1 nitrogen fixation - nitrogen gas from atmosphere —> ammonia by nitrogen-fixing bacteria in soil or water
2 nitrification - ammonia converted —> nitrite —> nitrate (taken up by assimilation)
3 ammonification - when organisms die or excrete nitrogen compounds, broken down by decomposers —> ammonia
4 denitrification - bacteria convert nitrate back into nitrogen gas, releasing it back into the atmosphere
bacteria ?
unicellular microorganisms
metabolic variability
adapt to extreme environments
role in nutrient recycling ( stabilise organic matter organic —> inorganic)
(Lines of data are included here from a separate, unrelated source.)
-- ==== Sys2Proof/Decode.lean ====
section
/-! DEFINITION. Decoding of request frames (30_encoding.md R61, R63 to R66), total on all 2^176 frames, and after it
the encoder (R67) and the match and mask rows of R64. -/

namespace Sys2Proof

/-- The fields of a frame, by the bit positions of 30_encoding.md R61. Nothing is scaled or extended (R63). -/
def Req.ofFrame (f : Frame) : Req where
  op   := f.extractLsb' 168 8
  rsv  := f.extractLsb' 161 7
  calv := f.getLsbD 160
  cal  := { c1 := f.extractLsb' 144 16
            c2 := f.extractLsb' 128 16
            c3 := f.extractLsb' 112 16
            c4 := f.extractLsb' 96 16
            c5 := f.extractLsb' 80 16
            c6 := f.extractLsb' 64 16 }
  dz   := f.extractLsb' 56 8
  d    := f.extractLsb' 32 24
  dt   := f.extractLsb' 0 32

/-- The answer of the decoder: 30_encoding.md R65's abstract request, or its `Illegal` with the cause by name. -/
inductive Decoded where
  | request (i : Instr)
  | illegal (c : IllegalCause)
deriving DecidableEq, Repr

/-- `decode` of 30_encoding.md R65 on the fields. -/
def decodeReq (r : Req) : Decoded :=
  if r.op ≠ 0x01#8 ∧ r.op ≠ 0x02#8 then .illegal .opcode
  else if r.rsv ≠ 0#7 then .illegal .reserved
  else if r.dz ≠ 0#8 then .illegal .sampleTooWide
  else if r.op = 0x01#8 then
    if r.dt ≠ 0#32 then .illegal .strayDelta else .request (.ctemp r.calv r.cal r.d)
  else .request (.cpres r.calv r.cal r.d r.dt)

/-- `decode` of 30_encoding.md R65, total on every frame. -/
def decode (f : Frame) : Decoded := decodeReq (Req.ofFrame f)

/-- The frame with the given fields, most significant first (30_encoding.md R61). -/
def Req.toFrame (r : Req) : Frame :=
  r.op ++ r.rsv ++ BitVec.ofBool r.calv ++ r.cal.c1 ++ r.cal.c2 ++ r.cal.c3 ++ r.cal.c4 ++ r.cal.c5 ++ r.cal.c6
    ++ r.dz ++ r.d ++ r.dt

/-- The fields of an abstract request's one legal frame (30_encoding.md R67). -/
def Instr.toReq : Instr → Req
  | .ctemp calv cal d2    => { op := 0x01#8, rsv := 0#7, calv := calv, cal := cal, dz := 0#8, d := d2, dt := 0#32 }
  | .cpres calv cal d1 dt => { op := 0x02#8, rsv := 0#7, calv := calv, cal := cal, dz := 0#8, d := d1, dt := dt }

/-- The canonical encoding (30_encoding.md R67). -/
def encode (i : Instr) : Frame := i.toReq.toFrame

/-- A row of the opcode table as match and mask (30_encoding.md R64, opcode_table.json). -/
structure Row where
  mask    : Frame
  pattern : Frame
deriving DecidableEq, Repr

/-- `(REQ and mask) = match` (30_encoding.md R64). -/
def Row.selects (row : Row) (f : Frame) : Bool := f &&& row.mask == row.pattern

/-- The `CTEMP` row of 30_encoding.md R64. -/
def ctempRow : Row where
  mask    := 0xFFFE000000000000000000000000FF000000FFFFFFFF#176
  pattern := 0x01000000000000000000000000000000000000000000#176

/-- The `CPRES` row of 30_encoding.md R64. -/
def cpresRow : Row where
  mask    := 0xFFFE000000000000000000000000FF00000000000000#176
  pattern := 0x02000000000000000000000000000000000000000000#176

/-- The frame that a number of the opcode table stands for: the table numbers the 176 bits of the one word of a
request, bit 0 least significant, and every bit from `nbits` up is 0 (log entry 6). -/
def tableFrame (nbits w : Nat) : Frame := BitVec.ofNat 176 (w % 2 ^ nbits)

/-- The instruction the decoder reads from the table's number `w`. -/
def decodeTableWord (nbits w : Nat) : Option Instr :=
  match decode (tableFrame nbits w) with
  | .request i => some i
  | .illegal _ => none

end Sys2Proof
end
pathogenicity : cause of enteric disease in water transmission
fungi ?
- eukaryotic
- heterotrophs (absorbing organic molecules from their environment)
- primary decomposers
- many types are pathogenic
- symbiotic associations (close with another organism)
- cell wall made of chitin, a tough polysaccharide – strong & flexible
- thermotolerant & adapted to moist conditions – ideal for waste treatment
what is saprophytic nutrition
fungi are primary example
- obtains its nutrients by breaking down dead and decaying organic matter
- secrete enzymes that break down complex organic molecules into simpler compounds
algae ?
- aquatic or moist terrestrial habitats
- planktonic (float/suspended) or benthic (attached at bed of water)
- photoautotrophic (convert light –> chemical energy) & anabolic (nutrient cycling)
- microscopic
what is the significance of algae in environmental engineering ?
waste water treatment : oxidation ponds
resource recovery : biofuels, animal feeds, since create unique biomolecules
eutrophication : excessive nutrient enrichment in a body of water –> algal growth, 02 depletion from decaying biomass
water quality : disrupts drinking water treatment
protazoa ?
- eukaryotic
- diverse
- chemoheterotrophic (use organic matter as energy)
- enteric & vascular (malaria) parasite
bacterial grazing ?
- consumption of bacteria by other organisms (e.g. protozoa)
- occurs in both aquatic and terrestrial environments
- can help control bacterial populations
- can also reduce the diversity of bacterial communities (limited nutrient cycling)
application to biological wastewater treatment :
- feed on pathogenic bacteria
viruses ?
- simple structure (genetic material in protein capsid)
- extremely small
- obligate intracellular parasites, meaning they cannot replicate or carry out metabolic functions without a host cell
- acellular
- cause of enteric & other diseases
- infectious virus particle - virion
key concerns of environmental engineering ?
1 clean water
2 waste management
3 pollution control
describe the process of water treatment
- Chemical addition : aeration (volatile compounds) & Lime (increase pH to precipitate metal ions)
- Coagulation & Floculation : addition of ferous or aluminium sulfates to settle suspended particles - sedimentation
- CO2 : to neutralise pH
- Disinfection : chlorine
- storage, filtration & ditribution
physical properties of water ?
- high surface tension
- high density (density of ice < density of water)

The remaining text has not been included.